FIG. 1 and FIG. 2 show the structure and the circuit configuration of the gain cell described in these prior-art publications.
As illustrated, it comprises a polysilicon MOSFET (SOI MOSFET) 34 formed on an oxide film 32 and serving as a write transistor (switching transistor) and a bulk MOSFET 33 serving as a read transistor (sense transistor). The MOSFET 33 is formed to intersect the channel of the MOSFET 34. Since both transistors are of n-channel construction, the polycrystalline channel part may be either p-doped, non-doped or lightly n-doped.
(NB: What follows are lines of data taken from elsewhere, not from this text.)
-- ==== Sys2Proof/Machine/RegNames.lean ====
section
/-!
DEFINITION. The register names of the device, one constructor per distinct register of the spec's register
tables (R5 to R9 say what a register is), with where each one stands (R525 to R527) and what reset leaves in it.
-/

namespace Sys2Proof.Machine

/-- Every register the spec's register tables name. A register that comes in several copies (one per slice, channel,
pin, ...) is one name with indices; the slice number is the first index of a slice register. -/
inductive Reg where
  | SLC_WHEEL_CTRL -- R62
  | SLC_WHEEL_STATUS -- R62
  | SLC_WHEEL_START_LO -- R62
  | SLC_WHEEL_START_HI -- R62
  | SLC_WHEEL_MAP -- R62
  | SLC_CONFLICT -- R62
  | SLC_CONFLICT_CLR -- R62
  | SLC_STORE_PWR -- R62
  | SLC_ECC_CE -- R62
  | SLC_ECC_UE -- R62
  | SLC_ECC_ADDR -- R62
  | SLC_SCRUB_CTRL -- R62
  | SLC_SCRUB_LATE -- R62
  | SLC_ECC_CLR -- R62
  | GLB_BEAT_LO -- R67
  | GLB_BEAT_HI -- R67
  | GLB_CSTORE_PWR -- R67
  | GLB_CSTORE_WAIT -- R67
  | GLB_CSTORE_ECC_CE -- R67
  | GLB_CSTORE_ECC_UE -- R67
  | GLB_CSTORE_ECC_ADDR -- R67
  | GLB_CSTORE_SCRUB -- R67
  | GLB_CSTORE_SCRUB_LATE -- R67
  | GLB_CSTORE_CLR -- R67
  | GLB_IMG_CTRL -- R99
  | GLB_IMG_STATUS -- R99
  | GLB_IMG_SRC -- R99
  | GLB_IMG_LEN -- R99
  | GLB_IMG_REJOIN_LO -- R99
  | GLB_IMG_REJOIN_HI -- R99
  | GLB_IMG_DRAIN_LO -- R99
  | GLB_IMG_DRAIN_HI -- R99
  | GLB_IMG_CSERIAL_LO -- R99
  | GLB_IMG_CSERIAL_HI -- R99
  | GLB_IMG_FORMAT -- R99
  | GLB_IMG_COUNT -- R99
  | GLB_IMG_COUNT_CLR -- R99
  | GLB_IMG_SSERIAL_LO -- R99
  | GLB_IMG_SSERIAL_HI -- R99
  | SEQ_CTRL -- R155
  | SEQ_STATUS -- R155
  | SEQ_PC -- R155
  | SEQ_ERR_PC -- R155
  | SEQ_HALT_CODE -- R155
  | SEQ_FLAGS -- R155
  | SEQ_START_LO -- R155
  | SEQ_START_HI -- R155
  | SEQ_ISSUED_LO -- R155
  | SEQ_ISSUED_HI -- R155
  | SEQ_STALL -- R155
  | SEQ_VERDICT_OVW -- R155
  | SEQ_EV_DROP -- R155
  | SEQ_ELASTIC_BEATS -- R155
  | SEQ_TIMEOUTS -- R155
  | SEQ_LATE -- R155
  | SEQ_LCOUNT -- R155
  | SEQ_CNT_CLR -- R155
  | SEQ_LIM_LO -- R155
  | SEQ_LIM_HI -- R155
  | SEQ_BRD -- R155
  | SEQ_BSEL -- R155
  | SEQ_BRES -- R155
  | SEQ_VNEW -- R155
  | SEQ_XNEW -- R155
  | SEQ_BTERM -- R155
  | VEC_CTRL -- R200
  | VEC_STATUS -- R200
  | VEC_ADDR -- R200
  | VEC_ERR_ADDR -- R200
  | VEC_INDEX_LO -- R200
  | VEC_INDEX_HI -- R200
  | VEC_FAILVEC_LO -- R200
  | VEC_FAILVEC_HI -- R200
  | VEC_UNDERRUNS -- R200
  | VEC_CLAMPS -- R200
  | VEC_MATCH_EXP -- R200
  | VEC_CNT_CLR -- R200
  | VEC_ENTRY -- R200
  | VEC_RING_BASE -- R200
  | VEC_RING_LINES -- R200
  | VEC_RING_WP -- R200
  | VEC_RING_RP -- R200
  | VEC_RING_READY -- R200
  | VEC_FC_BASE -- R200
  | VEC_FC_LINES -- R200
  | VEC_FC_WP -- R200
  | VEC_FC_RECS -- R200
  | VEC_FC_LOST -- R200
  | VEC_PFAIL -- R200
  | VEC_PFAIL_CLR -- R200
  | VEC_WIN_PINS -- R200
  | VEC_WIN_OPEN_LO -- R200
  | VEC_WIN_OPEN_HI -- R200
  | TSET_PERIOD -- R203
  | TSET_PIN_EN -- R203
  | TSET_HALT_LO -- R203
  | TSET_HALT_HI -- R203
  | TSET_STATUS -- R203
  | TSET_FMT -- R203
  | TSET_EDGE -- R203
  | PIN_VIL -- R234
  | PIN_VIH -- R234
  | PIN_VTERM -- R234
  | PIN_VOL -- R234
  | PIN_VOH -- R234
  | PIN_VCOM -- R234
  | PIN_ILOAD -- R234
  | PIN_CFG -- R234
  | PIN_PMU_CTRL -- R234
  | PIN_PMU_FORCE -- R234
  | PIN_PMU_CLAMP -- R234
  | PIN_STATUS -- R234
  | PIN_CC_LIM -- R234
  | PIN_CC_RESULT -- R234
  | PIN_GUARD_CTRL -- R234
  | PIN_GUARD_STATUS -- R234
  | PIN_GUARDED -- R234
  | PIN_RELEASE -- R234
  | PIN_CC_CTRL -- R234
  | PIN_CC_STATUS -- R234
  | PIN_CC_CFG -- R234
  | PIN_CC_MASK -- R234
  | PIN_GUARD_COUNT -- R234
  | PIN_LOAD_STATUS -- R234
  | PIN_CNT_CLR -- R234
  | TON_CTRL -- R276
  | TON_CFG -- R276
  | TON_STATUS -- R276
  | TON_INDEX -- R276
  | TON_ENTRY -- R276
  | TON_FTW_LO -- R276
  | TON_FTW_HI -- R276
  | TON_POFF -- R276
  | TON_AMP -- R276
  | TON_UNDERRUNS -- R276
  | TON_ERRORS -- R276
  | TON_CNT_CLR -- R276
  | TXC_CTRL -- R278
  | TXC_STATUS -- R278
  | TXC_CFG -- R278
  | TXC_GAIN -- R278
  | TXC_CLIP -- R278
  | TXC_MK_CFG -- R278
  | TXC_MK_STATUS -- R278
  | TXC_CNT_CLR -- R278
  | TXC_TRK_USE -- R278
  | TXC_TRK_REBASE -- R278
  | TXC_TRK_SEL -- R278
  | TXC_TRK_ACC_LO -- R278
  | TXC_TRK_ACC_HI -- R278
  | TXC_MUTE_CNT -- R278
  | TXC_TRK_FTW_LO -- R278
  | TXC_TRK_FTW_HI -- R278
  | RXC_CTRL -- R312
  | RXC_STATUS -- R312
  | RXC_CFG -- R312
  | RXC_OVR -- R312
  | RXC_CNT_CLR -- R312
  | DMX_CFG -- R314
  | DMX_ROUTE -- R314
  | DMX_STATUS -- R314
  | DMX_POFF -- R314
  | DMX_FTW_LO -- R314
  | DMX_FTW_HI -- R314
  | DMX_WSET -- R314
  | DMX_LINE_AB -- R314
  | DMX_LINE_C_LO -- R314
  | DMX_LINE_C_HI -- R314
  | DMX_RES_I -- R314
  | DMX_RES_Q -- R314
  | DMX_RES_END_LO -- R314
  | DMX_RES_END_HI -- R314
  | DMX_RES_INFO -- R314
  | DMX_WINDOWS -- R314
  | DMX_OVERRUN -- R314
  | DMX_RESTARTS -- R314
  | DMX_CANCELS -- R314
  | DMX_CNT_CLR -- R314
  | DMX_WRAM -- R314
  | ACQ_CTRL -- R316
  | ACQ_STATUS -- R316
  | ACQ_STRM -- R316
  | ACQ_TRIG_EARLY -- R316
  | ACQ_OVF -- R316
  | ACQ_CNT_CLR -- R316
  | ACQ_DCFG -- R316
  | ACQ_DBASE -- R316
  | ACQ_DLINES -- R316
  | ACQ_DPRE -- R316
  | ACQ_DPOST -- R316
  | ACQ_DSEG -- R316
  | ACQ_DMASK -- R316
  | VRD_STATUS -- R341
  | VRD_LATE -- R341
  | VRD_DUE_ERR -- R341
  | VRD_UNBOUND -- R341
  | VRD_EXP_DROP -- R341
  | VRD_GOV_SUBST -- R341
  | VRD_CNT_CLR -- R341
  | VRD_LAST_LATE -- R341
  | VRD_UNAVAIL -- R341
  | VRD_EXPQ_MAX -- R341
  | VRD_IMP_HOLD -- R341
  | VRD_ROUTE -- R341
  | VRD_DELIV -- R341
  | VRD_EXPORT -- R341
  | VRD_IMPORT -- R341
  | VRD_IMPORT_SL -- R341
  | FF_CTRL -- R362
  | FF_STATUS -- R362
  | FF_CFG -- R362
  | FF_LIM -- R362
  | FF_SHORT_CFG -- R362
  | FF_CODE -- R362
  | FF_READBACK -- R362
  | FF_DEFER -- R362
  | FF_DISCARD -- R362
  | FF_REFUSED -- R362
  | FF_PROV -- R362
  | FF_DISMISS -- R362
  | FF_DGL -- R362
  | FF_SHORTS -- R362
  | FF_CNT_CLR -- R529
  | MAD_CMD -- R391
  | MAD_CFG -- R391
  | MAD_STATUS -- R391
  | MAD_QSTATUS -- R391
  | MAD_RES_LO -- R391
  | MAD_RES_HI -- R391
  | MAD_TRIG_DROP -- R391
  | MAD_QLOST -- R391
  | MAD_REDO -- R391
  | MAD_ABORTS -- R391
  | MAD_DIS_COUNT -- R391
  | MAD_CNT_CLR -- R391
  | MAD_SCAL_CTRL -- R391
  | MAD_SCAL_REF -- R391
  | MAD_SCAL_STATUS -- R391
  | MAD_SEQ -- R391
  | MAD_SYSC_OFF -- R391
  | MAD_SYSC_GAIN -- R391
  | MAD_SCF -- R391
  | MAD_STEP -- R391
  | MAD_FIFO -- R391
  | TDC_CTRL -- R422
  | TDC_CFG -- R422
  | TDC_STATUS -- R422
  | TDC_SETUP -- R422
  | TDC_GATE -- R422
  | TDC_SPACING -- R422
  | TDC_REV_DISC -- R422
  | TDC_IGNORED -- R422
  | TDC_CNT_CLR -- R422
  | TDC_RESULT -- R422
  | TDC_RES_VAL_LO -- R422
  | TDC_RES_VAL_HI -- R422
  | TDC_RES_AUX -- R422
  | TDC_QSTATUS -- R422
  | TDC_QCFG -- R422
  | TDC_QLOST -- R422
  | TDC_QCLR -- R422
  | TDC_FIFO -- R422
  | TDC_TIN_CFG -- R424
  | INV_CFG -- R425
  | INV_STATUS -- R425
  | INV_AGE_TRIM -- R425
  | INV_CORR -- R425
  | INV_DISC -- R425
  | INV_PHASE_ERR -- R425
  | INV_TEMP -- R425
  | INV_REF_LOSS -- R425
  | INV_CNT_CLR -- R425
  | CHN_CFG -- R453
  | CHN_CTRL -- R453
  | CHN_STATUS -- R453
  | CHN_EPOCH_LO -- R453
  | CHN_EPOCH_HI -- R453
  | CHN_LAST_EPOCH_LO -- R453
  | CHN_LAST_EPOCH_HI -- R453
  | CHN_LINK -- R453
  | CHN_OFFSET -- R453
  | CHN_TRIM -- R453
  | CHN_EXT_DELAY -- R453
  | CHN_FRAME_ERR -- R453
  | CHN_HOLDOVERS -- R453
  | CHN_CNT_CLR -- R453
  | TRG_CTRL -- R455
  | TRG_STATUS -- R455
  | TRG_DRIVE -- R455
  | TRG_CAL_START_LO -- R455
  | TRG_CAL_START_HI -- R455
  | TRG_LINE -- R455
  | TRG_POS -- R455
  | TRG_EDGES -- R455
  | TRG_MARGINS -- R455
  | TRG_GLITCHES -- R455
  | TRG_CNT_CLR -- R455
  | KTL_CTRL -- R497
  | KTL_CFG -- R497
  | KTL_STATUS -- R497
  | KTL_ID -- R497
  | KTL_UID_LO -- R497
  | KTL_UID_HI -- R497
  | KTL_ROOT -- R497
  | KTL_COMMIT_DELAY -- R497
  | KTL_TOPO_EXPECT -- R497
  | KTL_TOPO_SEEN -- R497
  | KTL_LINKS_DOWN -- R497
  | KTL_UNREACH_DROP -- R497
  | KTL_TTL_DROP -- R497
  | KTL_BAR_LATE -- R497
  | KTL_BAR_ABORTS -- R497
  | KTL_CNT_CLR -- R497
  | KTL_PORT_CFG -- R497
  | KTL_PORT_STATUS -- R497
  | KTL_PORT_NBR -- R497
  | KTL_PORT_FLIGHT -- R497
  | KTL_FEC_CORR -- R497
  | KTL_FEC_UNCORR -- R497
  | KTL_REPLAYS -- R497
  | KTL_PORT_DOWNS -- R497
  | KTL_PORT_CLR -- R497
  | KTL_RT -- R497
  | KTL_BAR_CFG -- R497
  | KTL_BAR_DELAY -- R497
  | KTL_BAR_STATE -- R497
  | HST_PTP_CFG -- R530
  | HST_PTP_STATUS -- R530
  | HST_TOD_CTRL -- R530
  | HST_TOD_ADJ -- R530
  | HST_TOD_SEC_LO -- R530
  | HST_TOD_SEC_HI -- R530
  | HST_TOD_NS -- R530
  | HST_TOD_BEAT_LO -- R530
  | HST_TOD_BEAT_HI -- R530
  | HST_PORT_CFG -- R530
  | HST_PORT_STATUS -- R530
  | HST_MAC_LO -- R530
  | HST_MAC_HI -- R530
  | HST_IP4 -- R530
  | HST_IP6 -- R530
  | HST_FEC_CORR -- R530
  | HST_FEC_UNCORR -- R530
  | HST_RX_DROP -- R530
  | HST_CNT_CLR -- R530
  | CTP_CFG -- R532
  | CTP_STATUS -- R532
  | CTP_PEER_PORT -- R532
  | CTP_PEER_ADDR -- R532
  | CTP_RING -- R532
  | CTP_CREDIT_WAIT -- R532
  | CTP_RETX -- R532
  | CTP_DUP -- R532
  | CTP_OOS -- R532
  | CTP_TAG_ERR -- R532
  | CTP_CNT_CLR -- R532
  | CTP_TUNNEL_TMO -- R532
  | EVT_CFG -- R533
  | EVT_STATUS -- R533
  | EVT_QSTATUS -- R533
  | EVT_LOST -- R533
  | EVT_RD0 -- R533
  | EVT_RD1 -- R533
  | EVT_RD2 -- R533
  | EVT_RD3 -- R533
  | EVT_CNT_CLR -- R533
  | EVT_MASK -- R533
  | DMA_CTRL -- R552
  | DMA_STATUS -- R552
  | DMA_ACTIVE -- R552
  | DMA_BUSERR_BEAT_LO -- R552
  | DMA_BUSERR_BEAT_HI -- R552
  | DMA_BUSERRS -- R552
  | DMA_CNT_CLR -- R552
  | DMA_CH_CTRL -- R552
  | DMA_CH_CFG -- R552
  | DMA_CH_STATUS -- R552
  | DMA_CH_DESC -- R552
  | DMA_CH_RESIDUE -- R552
  | DMA_CH_DROPPED -- R552
  | DMA_CH_DESCS -- R552
  | DMA_CH_BYTES_LO -- R552
  | DMA_CH_BYTES_HI -- R552
  | DMA_CH_WAIT -- R552
  | DMA_CH_CLR -- R552
  | SIDE_CFG -- R581
  | SIDE_STATUS -- R581
  | SIDE_PAGE -- R581
  | SIDE_FRAMES -- R581
  | SIDE_WORDS -- R581
  | SIDE_CNT_CLR -- R581
  | ACC_CTRL -- R582
  | ACC_CFG -- R582
  | ACC_FRAME -- R582
  | ACC_STATUS -- R582
  | ACC_FRAMES -- R582
  | ACC_CNT_CLR -- R582
  | ACC_TX -- R582
  | ACC_RX -- R582
  | PWT_CTRL -- R583
  | PWT_STATUS -- R583
  | PWT_BYTES -- R583
  | PWT_CNT_CLR -- R583
  | PWR_STATUS -- R606
  | PWR_BUDGET_MW -- R606
  | PWR_RAMP -- R606
  | PWR_BASE_MW -- R606
  | PWR_COMMITTED_MW -- R606
  | PWR_QSTATUS -- R606
  | PWR_HEAD -- R606
  | PWR_LAST_REFUSED -- R606
  | PWR_GRANTS -- R606
  | PWR_WAIT_BEATS -- R606
  | PWR_MEAS_MW -- R606
  | PWR_CNT_CLR -- R606
  | PWR_DRAIN_TIMEOUT -- R606
  | PWR_DIS_LAST -- R606
  | PWR_COST -- R606
  | PWR_DOM -- R606
  | NRG_TX_LIM_MS -- R608
  | NRG_TX_LIM_S -- R608
  | NRG_TX_CFG -- R608
  | NRG_TX_STATUS -- R608
  | NRG_TX_LEVEL_MS -- R608
  | NRG_TX_LEVEL_S -- R608
  | NRG_TX_TRIPS -- R608
  | NRG_TX_CLR -- R608
  | NRG_FF_LIM -- R608
  | NRG_FF_RLOAD -- R608
  | NRG_FF_CFG -- R608
  | NRG_FF_STATUS -- R608
  | NRG_FF_LEVEL -- R608
  | NRG_FF_TRIPS -- R608
  | NRG_FF_CLR -- R608
  | NRG_PIN_CFG -- R608
  | NRG_PIN_STATUS -- R608
  | NRG_PIN_ENERGY -- R608
  | NRG_STATUS -- R608
  | CAL_CFG -- R632
  | CAL_STATUS -- R632
  | CAL_CTRL -- R632
  | CAL_VAULT_STATUS -- R632
  | CAL_SEL -- R632
  | CAL_APPLY_AT_LO -- R632
  | CAL_APPLY_AT_HI -- R632
  | CAL_VAULT_SEQ -- R632
  | CAL_SET -- R632
  | CAL_CONV_CTRL -- R632
  | CAL_CONV_STATUS -- R632
  | CAL_AGE -- R632
  | CAL_APPLIED -- R632
  | CAL_FG_CTRL -- R632
  | CAL_FG_STATUS -- R632
  | FLT_CFG -- R663
  | FLT_STATUS -- R663
  | FLT_CTRL -- R663
  | FLT_ACK -- R663
  | FLT_INJECT -- R663
  | FLT_INJECT_IDX -- R663
  | FLT_QSTATUS -- R663
  | FLT_ST_WAIT -- R663
  | FLT_LOG_WP -- R663
  | FLT_LOG_LOST -- R663
  | FLT_LOSS_LO -- R663
  | FLT_LOSS_HI -- R663
  | FLT_L3_COUNT -- R663
  | FLT_CNT_CLR -- R663
  | FLT_CLASS -- R663
  | FLT_CLASS_CFG -- R663
  | FLT_SRC_CFG -- R663
  | FLT_SRC_COUNT -- R663
  | FLT_LOG -- R663
  | RPL_CFG -- R679
  | RPL_CTRL -- R679
  | RPL_STATUS -- R679
  | RPL_RING_BASE -- R679
  | RPL_RING_LINES -- R679
  | RPL_WP -- R679
  | RPL_RP -- R679
  | RPL_LOST -- R679
  | RPL_RECORDS -- R679
  | RPL_CNT_CLR -- R679
  | RPL_DEC_EN -- R679
  | RPL_ANCHOR_LO -- R679
  | RPL_ANCHOR_HI -- R679
  | RPL_DIV_BEAT_LO -- R679
  | RPL_DIV_BEAT_HI -- R679
  | RPL_DIV_INFO -- R679
  | RPL_DIV_EXP_LO -- R679
  | RPL_DIV_EXP_HI -- R679
  | RPL_DIV_OBS_LO -- R679
  | RPL_DIV_OBS_HI -- R679
  | RPL_REPLAY_WP -- R679
  | RPL_REPLAY_RP -- R679
  | BOOT_STATUS -- R707
  | BOOT_CTRL -- R707
  | BOOT_CFG -- R707
  | BOOT_FUSES -- R707
  | BOOT_FW_VER -- R707
  | BOOT_IDCODE -- R707
  | BOOT_KEY_PROG -- R707
  | BOOT_FL_OP -- R707
  | BOOT_FL_ADDR -- R707
  | BOOT_FL_SRC -- R707
  | BOOT_FL_LEN -- R707
  | BOOT_FL_STATUS -- R707
  | BOOT_RUN_AT_LO -- R707
  | BOOT_RUN_AT_HI -- R707
  | BOOT_RUN_MASK -- R707
  | BOOT_RUN_STATUS -- R707
  | MGT_CTRL -- R708
  | MGT_STATUS -- R708
  | MGT_LOAD -- R708
  | MGT_LOAD_CFG -- R708
  | MGT_WDOG_KICK -- R708
  | MGT_RESTARTS -- R708
  | MGT_SWAPS -- R708
  | MGT_CNT_CLR -- R708
deriving DecidableEq, Repr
The gain cell is associated with write word lines (electrodes) 36 and 39, a read bit line 37, and a write bit line 40. A charge storage layer 35 is formed between the word line 36 and the read transistor 33.
For writing, the word lines 36 and 39 are made High, and the write bit line 40 is made to carry either "1" or "0". After the writing, the transistor 39 is kept off, and the charge storage layer 35 is electrically floating.
For reading, only the read word line 36 is made High, and the gate electrode potential of the read transistor 33 rises because of the capacitive coupling, and the potential on the read bit line 37 is either "1" or "0" depending on the data that has been stored on the charge storage layer 35.
Structure of the gain cell may be viewed as a combination of an EPROM element and a polysilicon transistor connected to the floating gate of the EPROM element.
The prior art memory device had a shortcoming in that each cell had to be connected to five interconnection conductors. This imposed a limitation to the increase in the degree of integration. Moreover, in reading operation, the ratio between capacitances is critical but since the capacitance depends on the area of the capacitor electrodes, this could not be highly accurate, and stable operation was not ensured.